A dispute over the score in the deciding singles of yesterday's National Schools Boys' A Division tennis team final between Anglo-Chinese School (Independent) and Anglo-Chinese Junior College (ACJC) halted play for several minutes, as officials and the respective teachers were called on court to resolve the conflict.
The disagreement ended with the umpire standing by his call despite strong protest from ACJC's player, Timothy Ong.
Leading the second set 5-3 when play resumed, ACS (I)'s Raahil Doshi (above), who had won the first set in a tense tie-break, conceded the next two points to hand the game to ACJC's Ong.
Raahil, 17, managed to regroup in the next game and sealed victory with a clean passing shot winner, as his opponent hurled his racket into the net in frustration.
Raahil's 7-6 (5), 6-4 win handed ACS (I) a 3-2 overall victory and their first Boys' A Division tennis title since 2007.

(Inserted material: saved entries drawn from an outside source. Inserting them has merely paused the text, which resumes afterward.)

/-- Where the lease table and the sessions are those of the teardown, and the other ports too, its leases are released. -/
theorem tearDown_releases (sound : s.tableSound) (leases : t.leases = (s.tearDown p answered).leases)
    (clients : ∀ q, q ≠ p → t.client q = (s.tearDown p answered).client q) : s.releasesOf t p := by
  have found (k : Key) : t.leaseOf k =
      (if k ∈ s.keysHeld p then (s.leaseOf k).bind s.passed else s.leaseOf k).map fun e => e.without p := by
    rw [State.leaseOf, leases]
    exact leaseOf_tearDown sound
  have entered {e : Lease} (listed : e ∈ s.leases) : s.leaseOf e.key = some e := (leaseOf_eq_some_iff sound).mpr ⟨listed, rfl⟩
  refine ⟨fun k absent => ?absent, fun e listed other => ?stands, fun e listed holds unwaited => ?ended,
    fun e listed holds w rest waiting => ?passed, fun q other away => ?untouched⟩
  case absent =>
    rw [found, absent]
    split <;> rfl
  case stands =>
    have kept : (e.waiters.filter fun w => !decide (w.port = p)) = e.waiters.filter fun w => decide (w.port ≠ p) :=
      List.filter_congr fun w _ => by simp
    rw [found, if_neg fun held => other ((mem_keysHeld sound listed).mp held), entered listed]
    exact congrArg (fun l => some { e with waiters := l }) kept
  case ended =>
    rw [found, if_pos ((mem_keysHeld sound listed).mpr holds), entered listed, Option.bind_some, State.passed, unwaited]
    rfl
  case passed =>
    have waits (x : Waiter) (inside : x ∈ w :: rest) : x.port ≠ p :=
      holds ▸ ((sound.2.entries e listed).2 x (by rw [waiting]; exact inside)).1
    have away := waits w List.mem_cons_self
    have client : t.client w.port = s.handedTo w :=
      (clients w.port away).trans ((client_tearDown_other away).trans (releaseAll_client_next sound listed holds waiting))
    refine ⟨?_, congrArg Prod.fst client, congrArg Prod.snd client⟩
    rw [found, if_pos ((mem_keysHeld sound listed).mpr holds), entered listed, Option.bind_some, State.passed, waiting]
    exact congrArg some (Lease.without_eq_self fun x inside => waits x (List.mem_cons_of_mem w inside))
  case untouched =>
    have client : t.client q = s.client q :=
      (clients q other).trans ((client_tearDown_other other).trans (releaseAll_client_other sound away))
    exact ⟨congrArg Prod.fst client, congrArg Prod.snd client⟩

theorem session_tearDown_own : (s.tearDown p answered).session p = Session.closed := session_setSession_self _ p _

theorem tearDown_holds_none (sound : s.tableSound) : ∀ e ∈ (s.tearDown p answered).leases, e.holder ≠ p :=
  dropParked_holders p answered p (releaseAll_holds_none sound)

theorem tearDown_waits_nowhere (sound : s.tableSound) : p ∉ (s.tearDown p answered).waiterPorts := by
  intro waits
  obtain ⟨w, listed, port⟩ := List.mem_map.mp waits
  obtain ⟨e, inside, waits⟩ := List.mem_flatMap.mp listed
  exact (tearDown_tableSound p answered sound).2.waits_nowhere (by rw [session_tearDown_own]; rfl) e inside w waits port

theorem tearDown_claimCount (sound : s.tableSound) : (s.tearDown p answered).claimCount p = 0 := by
  have held : heldBy p (s.tearDown p answered).leases = 0 :=
    List.length_eq_zero_iff.mpr (List.filter_eq_nil_iff.mpr fun e listed => by
      rw [decide_eq_true_iff]
      exact tearDown_holds_none sound e listed)
  rw [claimCount_eq, held, session_tearDown_own]
  rfl

end

/-- Settles O20: CLOSE and the teardown after a port reset are the same teardown, each with its own end. -/
theorem teardownEmptiesSession : Obligations.TeardownEmptiesSession := by
  refine fun s p sound => ⟨fun r ⟨inHand, coded⟩ opened noBody => ?close, fun inHand resetting => ?teardown⟩
  case close =>
    have run : exec .sessionClose s = .next ((s.tearDown p true).answer p r.tag .ok []) := by
      refine (serve_granted inHand coded).trans (congrArg _ ((settle_emptyBody (t := closeAct p r s) rfl).trans ?_))
      rw [if_neg (by rw [opened]; decide), if_neg (not_not.mpr noBody)]
      rfl
    have kept := (tearDown_clients s p true).storeKept
    refine ⟨_, run, tearDown_releases sound.table rfl fun q other => ?_, session_tearDown_own, tearDown_holds_none sound.table,
      tearDown_waits_nowhere sound.table, tearDown_claimCount sound.table, rfl, ?_, ?_, ?_, ?_, ?_, ?_⟩
    · exact congrArg ((s.tearDown p true).session q, ·) (port_answer_other _ _ _ _ other)
    · exact kept.directory
    · exact kept.sectors
    · exact kept.flash
    · exact kept.mode
    · exact (tearDown_keeps s p true).leaseClock
    · rw [port_answer_self, port_tearDown_own sound.table]
      by_cases resetting : (s.port p).state = .resetting
      · rw [if_pos (.inl resetting), if_pos resetting, receive_resetting _ resetting]
        rfl
      · have normal : (s.port p).state = .normal := by
          cases state : (s.port p).state with
          | normal => rfl
          | resetting => exact absurd state resetting
        rw [if_neg (by simp [resetting]), if_neg resetting, receive_normal _ (by exact normal)]
        cases (s.session p).parked <;> rfl
  case teardown =>
    have run : exec .teardown s = .next (s.serveTeardown p) := by
      show execTeardown s = _
      unfold execTeardown
      rw [inHand]
    have kept := (tearDown_clients s p false).storeKept
    refine ⟨_, run, tearDown_releases (answered := false) sound.table rfl fun q other => ?_, session_tearDown_own,
      tearDown_holds_none (answered := false) sound.table, tearDown_waits_nowhere (answered := false) sound.table,
      tearDown_claimCount (answered := false) sound.table, rfl, ?_, ?_, ?_, ?_, ?_, ?_⟩
    · exact congrArg ((s.tearDown p false).session q, ·) (port_setPort_other _ _ other)
    · exact kept.directory
    · exact kept.sectors
    · exact kept.flash
    · exact kept.mode
    · exact (tearDown_keeps s p false).leaseClock
    · refine (port_setPort_self _ p _).trans ?_
      rw [port_tearDown_own sound.table, if_pos (.inr rfl)]
      rfl

/-! ### The completion of FORMAT (R159) -/

section
variable {s : State} {f : FormatWork} {p : Port} {i : Nat}

/-- What is derived from the sector table alone is the same for the same table. -/
theorem usable_congr {t : State} (same : t.sectors = s.sectors) : t.usable = s.usable := by
  rw [State.usable, State.retiredCount, same]
  rfl

theorem freeCount_congr {t : State} (same : t.sectors = s.sectors) : t.freeCount = s.freeCount := by
  unfold State.freeCount State.freePool State.sector
  rw [same]

theorem storeLive_congr {t : State} (same : t.sectors = s.sectors) : t.storeLive = s.storeLive := by
  rw [State.storeLive, same]
  rfl

/-- A sector with its live bytes gone (R159). -/
def Sector.emptied (e : Sector) : Sector := { e with live := 0 }

theorem sector_formatStore (i : Nat) : s.formatStore.sector i = (s.sector i).emptied :=
  List.getD_map (l := s.sectors) (d := Sector.erased 0) Sector.emptied

/-- The default rights as bytes (TABLE 23). -/
theorem defaultRights_bytes : defaultRights = ⟨Rights.ofByte 0x0F, Rights.ofByte 0x07, Rights.ofByte 0x07⟩ := by decide

theorem usable_formatStore : s.formatStore.usable = s.usable := by
  show 64 - ((s.sectors.map fun e => { e with live := 0 }).filter fun e => decide (e.state = .retired)).length = _
  rw [List.filter_map, List.length_map]
  rfl

theorem freeCount_formatStore : s.formatStore.freeCount = s.freeCount := by
  have width : s.formatStore.sectors.length = s.sectors.length := List.length_map ..
  rw [State.freeCount, State.freePool, width]
  simp only [sector_formatStore]
  rfl

theorem storeLive_formatStore : s.formatStore.storeLive = 0 := by
  show ((s.sectors.map fun e => { e with live := 0 }).map Sector.live).sum = 0
  rw [List.map_map]
  exact List.sum_eq_zero fun n listed => by
    obtain ⟨e, -, rfl⟩ := List.mem_map.mp listed
    rfl

/-- The completion: the store emptied, the leases of the port released, its session rebound, and the reply. -/
theorem formatComplete_eq : s.formatComplete f = ({ s.formatStore.formatSession f.port with
    mode := if s.usable < 8 then .readOnly else .ready } : State).answer f.port f.tag .ok
      [BitVec.ofNat 8 s.usable, BitVec.ofNat 8 s.freeCount] := by
  have kept := (releaseAll_clients s.formatStore f.port).storeKept
  have usable : (s.formatStore.formatSession f.port).usable = s.usable := (usable_congr kept.sectors).trans usable_formatStore
  have free : (s.formatStore.formatSession f.port).freeCount = s.freeCount :=
    (freeCount_congr kept.sectors).trans freeCount_formatStore
  rw [State.formatComplete]
  dsimp only
  rw [usable, free]

/-- What the completion leaves of the session for which FORMAT ran and of its port: its own leases end without it. -/
theorem formatSession_client (sound : s.tableSound) : (s.formatStore.formatSession p).client p = ({ s.session p with
    rights := defaultRights.get p, watch := [], notices := [], groupOpen := false, members := [] }, s.port p) := by
  have own : (s.formatStore.releaseAll p).client p = s.client p := releaseAll_client_own (s := s.formatStore) sound
  have session : (s.formatStore.releaseAll p).session p = s.session p := congrArg Prod.fst own
  have port : (s.formatStore.releaseAll p).port p = s.port p := congrArg Prod.snd own
  rw [State.formatSession, State.client, session_setSession_self, port_setSession, session, port]

/-- With no sector left to take after this one, the sweep is over (R157). -/
theorem sweepFrom_last {t : State} (width : t.sectors.length = s.sectors.length)
    (states : ∀ j, i < j → (t.sector j).state = (s.sector j).state)
    (last : ∀ j, i < j → j < s.sectors.length → (s.sector j).state = .retired ∨ (s.sector j).state = .opened) :
    t.sweepFrom f (i + 1) = t.formatComplete f := by
  refine sweepFrom_done fun j inside due => ?_
  obtain ⟨notRetired, notOpened⟩ := sweepDue_iff.mp due.2
  rw [states j due.1] at notRetired notOpened
  rcases last j due.1 (width ▸ inside) with retired | opened
  · exact notRetired retired
  · exact notOpened opened

end

/-- Settles O42: the last erase or marker of the sweep completes FORMAT, and what the completion leaves. -/
theorem formatCompletionEmptiesStore : Obligations.FormatCompletionEmptiesStore := by
  refine ⟨fun s f i inHand inside last => ⟨fun stuck phase inFlight verified young => ?erased, fun data phase inFlight => ?retired⟩,
    fun s f sound _ => ?complete⟩
  case erased =>
    have within : i < (s.sectorErasedTo i (stuckBits stuck)).sectors.length := inside
    have fresh : ¬((false : Bool) = true ∨ 60000 ≤ (s.sector i).eraseCount + 1) := by
      rintro (suspect | worn)
      · cases suspect
      · omega
    have frees : (s.sectorErasedTo i (stuckBits stuck)).sweepErased f i false .success =
        (((s.sectorErasedTo i (stuckBits stuck)).countErase i).freeSector i).sweepFrom f (i + 1) :=
      if_neg fun due => fresh ((dueRetirement_iff within).mp due)
    rw [exec_formatEraseEnded stuck inHand inFlight, formatErased_sweep phase, if_pos verified, frees,
      sweepFrom_last (s := s) ?_ (fun j after => ?_) last, freed_eq within]
    · rfl
    · exact (List.length_set ..).trans (List.length_set ..)
    · exact congrArg Sector.state (sector_freed_other (Nat.ne_of_gt after))
  case retired =>
    refine ⟨_, (exec_formatLineEnded .good inHand inFlight).trans (congrArg _ ((formatLine_sweep _ phase).trans
      (sweepFrom_last (s := s) (List.length_set ..) (fun j after => ?_) last))), ?_, fun j other => ?_⟩
    · exact congrArg Sector.state (sector_setSector_other (Nat.ne_of_gt after))
    · exact congrArg Sector.state (sector_retireSector (s := s.lineProgrammed i 4 _) _ inside)
    · exact sector_setSector_other other
  case complete =>
    have kept := (releaseAll_clients s.formatStore f.port).storeKept
    have client := formatSession_client (p := f.port) sound.table
    have table : (s.formatComplete f).sectors = s.formatStore.sectors := kept.sectors
    have width : s.formatStore.sectors = s.sectors.map fun e => { e with live := 0 } := rfl
    have named : s.formatComplete f = _ := formatComplete_eq
    refine ⟨kept.directory, (storeLive_congr table).trans storeLive_formatStore, kept.freezeLine, kept.defaultPeriod,
      kept.rightsInForce.trans defaultRights_bytes, ?reclaim, releaseAll_holds_none (s := s.formatStore) sound.table, ?session, kept.nextSeq,
      kept.nextGen, (releaseAll_keeps s.formatStore f.port).damaged, ?counts, ?states, (usable_congr table).trans usable_formatStore,
      (freeCount_congr table).trans freeCount_formatStore, congrArg State.mode named, rfl, ?port⟩
    case reclaim =>
      obtain ⟨leases, sessions, ports, touched⟩ := releaseAll_clients s.formatStore f.port
      exact congrArg State.reclaim touched
    case session =>
      refine (congrArg Prod.fst client).trans ?_
      have rights : (s.formatComplete f).rightsInForce = defaultRights := kept.rightsInForce
      rw [rights]
    case counts => rw [table, width, List.map_map]; rfl
    case states => rw [table, width, List.map_map]; rfl
    case port =>
      have port : (s.formatStore.formatSession f.port).port f.port = s.port f.port := congrArg Prod.snd client
      exact (congrArg (State.port · f.port) named).trans ((port_answer_self ..).trans
        (congrArg (fun u : PortUnit => (u.receive _).endService) port))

Touching on the controversy later, ACJC's teacher-in-charge Roberta Tan said: "Emotions can run high in certain situations and, although students may sometimes think a call is biased against them, they should learn to accept it and move on to play their game. "Officials are humans, too, and mistakes are bound to happen... We just have to deal with them the best way we can."
Raahil, who had suffered cramps late in the second set, credited his win to focus and willpower.

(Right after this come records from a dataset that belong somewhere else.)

theorem frame_port {c : Instr} (frame : commandKind c = .frame) (selected : (s.port p).selected = true)
    (before : endsFrame p c = false) (ran : exec c s = .next t) : t.port p = s.port p := by
  cases c with
  | submit e input part =>
    exact atMoment_port (act := fun t p => t.submitFrame p input part) selected before (fun q away => port_submitFrame away _ _) ran
  | fetch e input =>
    have ran : execFetch e input s = .next t := ran
    refine atMoment_port selected before (fun q away => ?_) ran
    cases input with
    | nil => exact port_plainFrame away _ _
    | cons ack rest => exact port_fetchFrame away _ _ _
  | peek e input =>
    exact atMoment_port (act := fun t p => t.plainFrame p (input.length + 1) .ok) selected before
      (fun q away => port_plainFrame away _ _) ran
  | portReset e input part =>
    exact atMoment_port (act := fun t p => t.portResetFrame p input part) selected before (fun q away => port_portResetFrame away _ _) ran
  | unknownKind e kind input =>
    have ran : execUnknownKind e kind input s = .next t := ran
    refine atMoment_port selected before (fun q away => ?_) ran
    split
    · rfl
    · exact port_plainFrame away _ _
  | frameTimeout e bytes =>
    exact atMoment_port (act := fun t p => t.timeoutFrame p bytes) selected before (fun q away => port_timeoutFrame away _) ran
  | frameReleasedBeforeKind e =>
    exact atMoment_port (act := fun t p => t.plainFrame p 0 .lengthError) selected before (fun q away => port_plainFrame away _ _) ran
  | _ => cases frame

theorem endsFrame_of_reset {c : Instr} (reset : commandKind c = .reset) : endsFrame p c = true := by
  cases c with
  | resetPinAssert => rfl
  | powerOnResetHold => rfl
  | _ => cases reset

theorem latch_stands {c : Instr} (ran : exec c s = .next t) (selected : (s.port p).selected = true) (before : endsFrame p c = false) :
    (t.port p).selected = true ∧ (t.port p).latch = (s.port p).latch := by
  cases kind : commandKind c with
  | reset => rw [endsFrame_of_reset kind] at before; cases before
  | frame => rw [frame_port kind selected before ran]; exact ⟨selected, rfl⟩
  | other =>
    obtain ⟨stands, latch⟩ := exec_latch kind ran p
    exact ⟨stands.trans selected, latch⟩

/-! ### The status bytes (TABLE 81) -/

theorem attention_iff : s.attention p = true ↔ ((s.port p).replyEnable = true ∧ (s.port p).replies ≠ []) ∨
    ((s.port p).noticeEnable = true ∧ (s.session p).notices ≠ []) := by
  simp [State.attention, Session.noticePending]

theorem attention_toReset (s : State) (pin hold : Bool) (p : Port) : (s.toReset pin hold).attention p = false := by
  cases p <;> rfl

theorem getLsbD_eq_decide (b : Byte) (k : Nat) : b.getLsbD k = decide (b.toNat / 2 ^ k % 2 = 1) :=
  Nat.testBit_eq_decide_div_mod_eq

theorem storeMode_code_le (mode : StoreMode) : mode.code ≤ 4 := by cases mode <;> decide

theorem supply_code_le (supply : Supply) : supply.code ≤ 1 := by cases supply <;> decide

theorem portState_code_le (port : PortState) : port.code ≤ 1 := by cases port <;> decide

theorem frameResult_code_le (result : FrameResult) : result.code ≤ 8 := by cases result <;> decide

theorem toNat_statusByte0 (mode : StoreMode) (supply : Supply) (sessionOpen replyReady pending : Bool) (port : PortState) :
    (statusByte0 mode supply sessionOpen replyReady pending port).toNat =
      mode.code * 32 + supply.code * 16 + sessionOpen.toNat * 8 + replyReady.toNat * 4 + pending.toNat * 2 + port.code := by
  have modes := storeMode_code_le mode
  have supplies := supply_code_le supply
  have ports := portState_code_le port
  have first := Bool.toNat_le sessionOpen
  have second := Bool.toNat_le replyReady
  have third := Bool.toNat_le pending
  rw [statusByte0, BitVec.toNat_ofNat]
  exact Nat.mod_eq_of_lt (by simp only [flagBit]; omega)

theorem toNat_statusByte1 {credits : Nat} (few : credits ≤ 4) (result : FrameResult) :
    (statusByte1 credits result).toNat = credits * 32 + result.code * 2 := by
  have results := frameResult_code_le result
  rw [statusByte1, BitVec.toNat_ofNat]
  exact Nat.mod_eq_of_lt (by omega)

theorem decide_toNat_eq_one (b : Bool) : decide (b.toNat = 1) = b := by cases b <;> rfl

theorem statusByte0_fields (mode : StoreMode) (supply : Supply) (sessionOpen replyReady pending : Bool) (port : PortState) :
    let b := statusByte0 mode supply sessionOpen replyReady pending port
    b.toNat / 32 = mode.code ∧ b.getLsbD 4 = decide (supply = .guard) ∧ b.getLsbD 3 = sessionOpen ∧ b.getLsbD 2 = replyReady ∧
      b.getLsbD 1 = pending ∧ b.getLsbD 0 = decide (port = .resetting) := by
  have guard : decide (supply.code = 1) = decide (supply = .guard) := by cases supply <;> rfl
  have resetting : decide (port.code = 1) = decide (port = .resetting) := by cases port <;> rfl
  have supplies := supply_code_le supply
  have ports := portState_code_le port
  have first := Bool.toNat_le sessionOpen
  have second := Bool.toNat_le replyReady
  have third := Bool.toNat_le pending
  have value := toNat_statusByte0 mode supply sessionOpen replyReady pending port
  dsimp only
  generalize statusByte0 mode supply sessionOpen replyReady pending port = b at value
  have field (k v : Nat) (stands : b.toNat / 2 ^ k % 2 = v) : b.getLsbD k = decide (v = 1) := by rw [getLsbD_eq_decide, stands]
  refine ⟨by omega, (field 4 supply.code (by omega)).trans guard, ?_, ?_, ?_, (field 0 port.code (by omega)).trans resetting⟩
  · exact (field 3 sessionOpen.toNat (by omega)).trans (decide_toNat_eq_one _)
  · exact (field 2 replyReady.toNat (by omega)).trans (decide_toNat_eq_one _)
  · exact (field 1 pending.toNat (by omega)).trans (decide_toNat_eq_one _)

theorem statusByte1_fields {credits : Nat} (few : credits ≤ 4) (result : FrameResult) :
    let b := statusByte1 credits result
    b.toNat / 32 = credits ∧ b.toNat / 2 % 16 = result.code ∧ b.getLsbD 0 = false := by
  have results := frameResult_code_le result
  have value := toNat_statusByte1 few result
  dsimp only
  rw [getLsbD_eq_decide, value, decide_eq_false_iff_not]
  omega

theorem exec_asserted {kind : Byte} {input : List Byte} {part : Bool} {c : Instr} (running : s.inReset = false)
    (free : (s.port p).selected = false) (frame : c ∈ [Instr.submit ⟨p, .asserted⟩ input part, .fetch ⟨p, .asserted⟩ input,
      .peek ⟨p, .asserted⟩ input, .portReset ⟨p, .asserted⟩ input part, .unknownKind ⟨p, .asserted⟩ kind input,
      .frameTimeout ⟨p, .asserted⟩ input, .frameReleasedBeforeKind ⟨p, .asserted⟩]) :
    exec c s = .next (s.setPort p { s.port p with selected := true, latch := s.statusBytes p, sdo := [] }) := by
  obtain ⟨act, acts⟩ := exec_frame frame s
  rw [acts, atMoment_asserted p running, State.select, if_neg (by rw [free]; decide)]

end

/-- Settles O12: what is latched by the kinds of commands, the bytes by the places of their fields. -/
theorem attentionAndStatusBytes : Obligations.AttentionAndStatusBytes := by
  refine ⟨fun s p => attention_iff, fun s t p ran => ?reset, by decide, by decide,
    fun s p kind input part running free c frame => exec_asserted running free frame,
    fun s t p c ran selected before => latch_stands ran selected before, fun s p few => ⟨_, _, rfl, ?bytes⟩⟩
  case reset =>
    rcases ran with ran | ran <;> cases ran <;> exact attention_toReset s _ _ p
  case bytes =>
    obtain ⟨mode, supply, sessionOpen, replies, pending, port⟩ := statusByte0_fields s.mode s.supply (s.session p).isOpen
      (!(s.port p).replies.isEmpty) (s.session p).noticePending (s.port p).state
    obtain ⟨credits, result, zero⟩ := statusByte1_fields (credits := s.freeCredits p) (Nat.sub_le _ _) (s.port p).lastResult
    exact ⟨mode, supply, sessionOpen, replies, pending, port, credits, result, zero⟩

When asked how he maintained his composure despite the distractions, he said: "Of course there was pressure, but I really wanted to win for my team.

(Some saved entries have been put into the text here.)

-- ==== Sys2Proof/Tests/Slice0.lean ====
section
/-! SUPPORT. The model's own checks: well-formedness, words written out from the spec's encodings and vectors
(95_test_vectors.md), one step of each instruction, and a witness for the hypotheses of every statement that has some. -/

namespace Sys2Proof.Tests

open Sys2Proof.Machine

/-- The next state of an outcome, if it has one: outcomes themselves are not comparable. -/
def nextOf (o : Host.Outcome State Fault Refusal) : Option State :=
  match o with
  | .next t => some t
  | .fault _ => none
  | .refused _ => none

/-- A fresh Running machine with the given cells, at offset 0 of the given PROG. -/
def machine (mem : Memory) (prog : List Byte) : State := { State.reset with mem := mem, prog := prog }

/-- The same machine stopped by an address fault at offset 0. -/
def stopped (mem : Memory) (prog : List Byte) (a : Int) : State :=
  { machine mem prog with status := .faulted (.addressFault a) 0 }

/-- The same machine after one completed record, with the given cells. -/
def advanced (mem : Memory) (prog : List Byte) : State := { machine mem prog with off := 11 }

/-! ## WellFormed refuses an ill-formed term for each of its checks -/

theorem test_wellFormed_const :
    (Instr.const 8388608 0).wellFormed = false ∧ (Instr.const (-1) 0).wellFormed = false ∧
      (Instr.const 0 67108864).wellFormed = false ∧ (Instr.const 0 (-1)).wellFormed = false ∧
      (Instr.const 8388607 67108863).wellFormed = true := by decide

theorem test_wellFormed_load :
    (Instr.load 67108864 0).wellFormed = false ∧ (Instr.load (-1) 0).wellFormed = false ∧
      (Instr.load 0 67108864).wellFormed = false ∧ (Instr.load 0 (-1)).wellFormed = false ∧
      (Instr.load 67108863 67108863).wellFormed = true := by decide

theorem test_wellFormed_store :
    (Instr.store 67108864 0).wellFormed = false ∧ (Instr.store (-1) 0).wellFormed = false ∧
      (Instr.store 0 67108864).wellFormed = false ∧ (Instr.store 0 (-1)).wellFormed = false ∧
      (Instr.store 67108863 67108863).wellFormed = true := by decide

theorem test_wellFormed_bitrev :
    (Instr.bitrev 67108864 0 0).wellFormed = false ∧ (Instr.bitrev (-1) 0 0).wellFormed = false ∧
      (Instr.bitrev 0 67108864 0).wellFormed = false ∧ (Instr.bitrev 0 (-1) 0).wellFormed = false ∧
      (Instr.bitrev 0 0 128).wellFormed = false ∧ (Instr.bitrev 0 0 (-1)).wellFormed = false ∧
      (Instr.bitrev 67108863 67108863 127).wellFormed = true := by decide

/-! ## Records written out in bytes (95_test_vectors.md sections 1 to 3) -/

/-- S6, and the CONST row whose ignored region starts inside byte 6. -/
theorem test_decode_const :
    decode [0xE4, 0x35, 0x00, 0x48, 0x0E, 0, 0, 0, 0, 0, 0] = .ok (.const 862 457) ∧
      decode [0xE4, 0x35, 0x00, 0x48, 0x0E, 0xE0, 0xFF, 0xFF, 0xFF, 0xFF, 0xFF] = .ok (.const 862 66847177) := by
  decide

/-- S7, and the same record with every ignored bit from 56 to 62 set. -/
theorem test_decode_load :
    decode [0xDC, 0x13, 0x00, 0x80, 0x79, 0, 0, 0, 0, 0, 0] = .ok (.load 317 486) ∧
      decode [0xDC, 0x13, 0x00, 0x80, 0x79, 0, 0, 0x7F, 0xFF, 0xFF, 0xFF] = .ok (.load 317 486) := by decide

/-- S8, and the same record with bit 63 set. -/
theorem test_decode_store :
    decode [0x23, 0x35, 0x00, 0xC0, 0xDB, 0, 0, 0, 0, 0, 0] = .ok (.store 850 879) ∧
      decode [0x23, 0x35, 0x00, 0xC0, 0xDB, 0, 0, 0x80, 0, 0, 0] = .ok (.store 850 879) := by decide

/-- S9, and the same record with bit 63 set. -/
theorem test_decode_bitrev :
    decode [0x59, 0x07, 0x00, 0x80, 0x64, 0, 0, 0x2B, 0, 0, 0] = .ok (.bitrev 117 402 43) ∧
      decode [0x59, 0x07, 0x00, 0x80, 0x64, 0, 0, 0xAB, 0, 0, 0] = .ok (.bitrev 117 402 43) := by decide

/-- The DEC error rows, empty string and wrong lengths before any tag. -/
theorem test_decode_errors :
    decode [] = .error (.decodeLength 0) ∧ decode [0xFF] = .error (.decodeLength 1) ∧
      decode [0xDC, 0x13, 0x00, 0x80, 0x79, 0, 0, 0, 0, 0, 0, 0] = .error (.decodeLength 12) ∧
      decode [0xC5, 0, 0, 0, 0, 0, 0, 0, 0, 0, 0] = .error (.unknownOpcode 5) ∧
      decode [0x0F, 0xFF, 0xFF, 0xFF, 0xFF, 0xFF, 0xFF, 0xFF, 0xFF, 0xFF, 0xFF] = .error (.unknownOpcode 15) := by
  decide

/-- ENC rows of section 2: a negative literal, a truncated one, and a maximal record. -/
theorem test_encode :
    encode (.const (-1) 5) = [0xF4, 0xFF, 0xFF, 0x2F, 0, 0, 0, 0, 0, 0, 0] ∧
      encode (.store 67108864 3) = [0x03, 0x00, 0x00, 0xC0, 0, 0, 0, 0, 0, 0, 0] ∧
      encode (.load (-1) (-2)) = [0xFC, 0xFF, 0xFF, 0xBF, 0xFF, 0xFF, 0xFF, 0, 0, 0, 0] ∧
      encode (.bitrev 67108863 67108863 127) = [0xF9, 0xFF, 0xFF, 0xFF, 0xFF, 0xFF, 0xFF, 0x7F, 0, 0, 0] := by decide

/-- The number of S6 as the spec audits it: `r = 0xE480035E4`. -/
theorem test_decodeTableWord :
    decodeTableWord 88 0xE480035E4 = some (.const 862 457) ∧ decodeTableWord 8 0x0C = some (.load 0 0) ∧
      decodeTableWord 8 0x05 = none := by decide

/-- Section 4: rev64. -/
theorem test_rev64 :
    rev64 0x0123456789ABCDEF = 0xF7B3D591E6A2C480 ∧ rev64 0x7FFFFF = 0xFFFFFE0000000000 ∧
      rev64 0xFFFFFFFF = 0xFFFFFFFF00000000 := by decide

/-! ## One step of each instruction (95_test_vectors.md section 5) -/

/-- CONST last address; CONST out of range. -/
theorem test_step_const :
    nextOf (step (machine [] [0x74, 0, 0, 0xF8, 0x3F, 0, 0, 0, 0, 0, 0])) =
        some (advanced [(2047, 7)] [0x74, 0, 0, 0xF8, 0x3F, 0, 0, 0, 0, 0, 0]) ∧
      nextOf (step (machine [] [0x14, 0, 0, 0, 0x40, 0, 0, 0, 0, 0, 0])) =
        some (stopped [] [0x14, 0, 0, 0, 0x40, 0, 0, 0, 0, 0, 0] 2048) := by decide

"I just remained focused and tried not to think about it.
"I told myself to try and stretch it out, keep moving my feet and do it for my school."
Said his coach, Ang Hock Chai: "Raahil's really strong, he never gave up as he knew it would be end of our dream. "It has been a great final, with ACJC's best pitted against our best players."
ACS (I) had taken the early lead, winning both doubles matches for a 2-0 lead.
A dominant display in the first singles saw ACJC captain Ong Wei Yao beat Yoshio Masuda 6-2, 6-4 to earn his team their first point. Giritharan D's 7-5, 4-1 (retired) victory over Imran Mooraj - the latter succumbed to cramps - levelled the scores and ensured a tense finish, with Raahil emerging the hero.
For the ACJC boys, yesterday's final marked the end of a dream season.
They had defeated six-time defending champions Raffles Institution 3-2 in the semi-finals to make their first final appearance since 2006 and captain Wei Yao could not be prouder.
"We worked really hard to avenge last year's semi-final loss to RI," said Wei Yao.
"This year, we continued training hard even after the semi-finals, because we knew the final would be tough.
"I think we played well today, but ACS (I) played better - they were one point ahead of us today."